Posted by Isabel Fox | Jun 25, 2024 | 0 Comments

The popularity of e-commerce seems to be ever-growing, but along with this increase in popularity comes an increase in the prevalence of “copycat” products. Consumers often seek out copycats or “dupes” for well-known and expensive brands on sites like Amazon. While these cheaper (both in price and quality) products may entice consumers looking to save a few dollars, businesses are being hit hard by copycats. 

In an effort to address this issue, Amazon established two options for intellectual property (IP) rights owners to combat infringement of their IP: the Amazon Brand Registry and the Amazon Patent Evaluation Express (APEX) program. 
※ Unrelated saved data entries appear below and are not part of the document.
-- ==== Sys2Proof/Laws/Sound1.lean ====
section
/-! SUPPORT. Every shared operation keeps a sound state sound, and what no command takes back: Ops, Base, Streams, ArbCore, Axis, Queues, Recorder, Gate, Wicket, Chopper, StopCore, Keys, Gazebo, Book, Radio. -/
namespace Sys2Proof.Machine
variable {orig : State}

set_option linter.unusedTactic false
set_option linter.unreachableTactic false

theorem State.setF_ok (s : State) (f : Fld) (v : Nat) (hs : s.Ok orig) :
    (State.setF s f v).Ok orig := by
  unfold State.setF
  try dsimp only
  repeat' (first
    | with_reducible assumption
    | with_reducible apply State.wr_ok
    | with_reducible apply parts_ok
    | simp only [mk_ok]
    | with_reducible apply iteS_ok
    | intro _
    | split
    | with_reducible apply_assumption
    | dsimp only)

theorem State.setBit_ok (s : State) (f : Fld) (i : Nat) (hs : s.Ok orig) :
    (State.setBit s f i).Ok orig := by
  unfold State.setBit
  try dsimp only
  repeat' (first
    | with_reducible assumption
    | with_reducible apply State.setF_ok
    | with_reducible apply parts_ok
    | simp only [mk_ok]
    | with_reducible apply iteS_ok
    | intro _
    | split
    | with_reducible apply_assumption
    | dsimp only)

theorem State.clrBit_ok (s : State) (f : Fld) (i : Nat) (hs : s.Ok orig) :
    (State.clrBit s f i).Ok orig := by
  unfold State.clrBit
  try dsimp only
  repeat' (first
    | with_reducible assumption
    | with_reducible apply State.setF_ok
    | with_reducible apply parts_ok
    | simp only [mk_ok]
    | with_reducible apply iteS_ok
    | intro _
    | split
    | with_reducible apply_assumption
    | dsimp only)

theorem State.incF_ok (s : State) (f : Fld) (n : Nat) (hs : s.Ok orig) :
    (State.incF s f n).Ok orig := by
  unfold State.incF
  try dsimp only
  repeat' (first
    | with_reducible assumption
    | with_reducible apply State.setF_ok
    | with_reducible apply parts_ok
    | simp only [mk_ok]
    | with_reducible apply iteS_ok
    | intro _
    | split
    | with_reducible apply_assumption
    | dsimp only)

theorem State.maxF_ok (s : State) (f : Fld) (n : Nat) (hs : s.Ok orig) :
    (State.maxF s f n).Ok orig := by
  unfold State.maxF
  try dsimp only
  repeat' (first
    | with_reducible assumption
    | with_reducible apply State.setF_ok
    | with_reducible apply parts_ok
    | simp only [mk_ok]
    | with_reducible apply iteS_ok
    | intro _
    | split
    | with_reducible apply_assumption
    | dsimp only)

theorem State.setI_ok (s : State) (f : Fld) (v : Int) (hs : s.Ok orig) :
    (State.setI s f v).Ok orig := by
  unfold State.setI
  try dsimp only
  repeat' (first
    | with_reducible assumption
    | with_reducible apply State.setF_ok
    | with_reducible apply parts_ok
    | simp only [mk_ok]
    | with_reducible apply iteS_ok
    | intro _
    | split
    | with_reducible apply_assumption
    | dsimp only)

theorem State.random_ok (s : State) (bits : Nat) (hs : s.Ok orig) : (State.random s bits).2.Ok orig :=
  Sys2Proof.Machine.free_ok hs

theorem State.setDom_ok (s : State) (d : Nat) (st : Nat) (hs : s.Ok orig) :
    (State.setDom s d st).Ok orig := by
  unfold State.setDom
  try dsimp only
  repeat' (first
    | with_reducible assumption
    | with_reducible apply State.setF_ok
    | with_reducible apply parts_ok
    | simp only [mk_ok]
    | with_reducible apply iteS_ok
    | intro _
    | split
    | with_reducible apply_assumption
    | dsimp only)

theorem State.irq_ok (s : State) (b : Nat) (hs : s.Ok orig) :
    (State.irq s b).Ok orig := by
  unfold State.irq
  try dsimp only
  repeat' (first
    | with_reducible assumption
    | with_reducible apply State.setF_ok
    | with_reducible apply parts_ok
    | simp only [mk_ok]
    | with_reducible apply iteS_ok
    | intro _
    | split
    | with_reducible apply_assumption
    | dsimp only)

theorem State.irqGrp_ok (s : State) (sec : Bool) (b : Nat) (hs : s.Ok orig) :
    (State.irqGrp s sec b).Ok orig := by
  unfold State.irqGrp
  try dsimp only
  repeat' (first
    | with_reducible assumption
    | with_reducible apply State.setF_ok
    | with_reducible apply parts_ok
    | simp only [mk_ok]
    | with_reducible apply iteS_ok
    | intro _
    | split
    | with_reducible apply_assumption
    | dsimp only)

theorem State.secViol_ok (s : State) (hs : s.Ok orig) :
    (State.secViol s).Ok orig := by
  unfold State.secViol
  try dsimp only
  repeat' (first
    | with_reducible assumption
    | with_reducible apply State.setF_ok
    | with_reducible apply parts_ok
    | simp only [mk_ok]
    | with_reducible apply iteS_ok
    | intro _
    | split
    | with_reducible apply_assumption
    | dsimp only)

theorem State.setSwap_ok (s : State) (st : Nat) (hs : s.Ok orig) :
    (State.setSwap s st).Ok orig := by
  unfold State.setSwap
  try dsimp only
  repeat' (first
    | with_reducible assumption
    | with_reducible apply State.irq_ok
    | with_reducible apply State.setF_ok
    | with_reducible apply parts_ok
    | simp only [mk_ok]
    | with_reducible apply iteS_ok
    | intro _
    | split
    | with_reducible apply_assumption
    | dsimp only)

theorem State.setPlanState_ok (s : State) (st : Nat) (hs : s.Ok orig) :
    (State.setPlanState s st).Ok orig := by
  unfold State.setPlanState
  try dsimp only
  repeat' (first
    | with_reducible assumption
    | with_reducible apply State.irq_ok
    | with_reducible apply State.setF_ok
    | with_reducible apply parts_ok
    | simp only [mk_ok]
    | with_reducible apply iteS_ok
    | intro _
    | split
    | with_reducible apply_assumption
    | dsimp only)

theorem State.updItem_ok (s : State) (wid : Nat) (f : WItem → WItem) (hs : s.Ok orig) :
    (State.updItem s wid f).Ok orig := by
  unfold State.updItem
  try dsimp only
  repeat' (first
    | with_reducible assumption
    | with_reducible apply parts_ok
    | simp only [mk_ok]
    | with_reducible apply iteS_ok
    | intro _
    | split
    | with_reducible apply_assumption
    | dsimp only)

theorem State.finish_ok (s : State) (wid : Nat) (status : Nat) (result : Bytes) (hs : s.Ok orig) :
    (State.finish s wid status result).Ok orig := by
  unfold State.finish
  try dsimp only
  repeat' (first
    | with_reducible assumption
    | with_reducible apply State.status_ok
    | with_reducible apply State.updItem_ok
    | with_reducible apply parts_ok
    | simp only [mk_ok]
    | with_reducible apply iteS_ok
    | intro _
    | split
    | with_reducible apply_assumption
    | dsimp only)

theorem State.park_ok (s : State) (wid : Nat) (hs : s.Ok orig) :
    (State.park s wid).Ok orig := by
  unfold State.park
  try dsimp only
  repeat' (first
    | with_reducible assumption
    | with_reducible apply State.updItem_ok
    | with_reducible apply parts_ok
    | simp only [mk_ok]
    | with_reducible apply iteS_ok
    | intro _
    | split
    | with_reducible apply_assumption
    | dsimp only)

theorem State.updPower_ok (s : State) (f : Power → Power) (hs : s.Ok orig) :
    (State.updPower s f).Ok orig := by
  unfold State.updPower
  try dsimp only
  repeat' (first
    | with_reducible assumption
    | with_reducible apply parts_ok
    | simp only [mk_ok]
    | with_reducible apply iteS_ok
    | intro _
    | split
    | with_reducible apply_assumption
    | dsimp only)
This article will focus on the Amazon Brand Registry, and a follow-up article will discuss the APEX program.

The Amazon Brand Registry “provides access to powerful tools including proprietary text and image search, predictive automation based on your reports of suspected intellectual property rights violations, and increased authority over product listings with your brand name.”[i] Brand Registry can be used to submit and manage complaints regarding intellectual property (IP) infringement, including copyright, trademark, and patent infringement. For example, if an IP rights owner finds an Amazon product listing with infringing content, the rights owner can report that listing via Brand Registry.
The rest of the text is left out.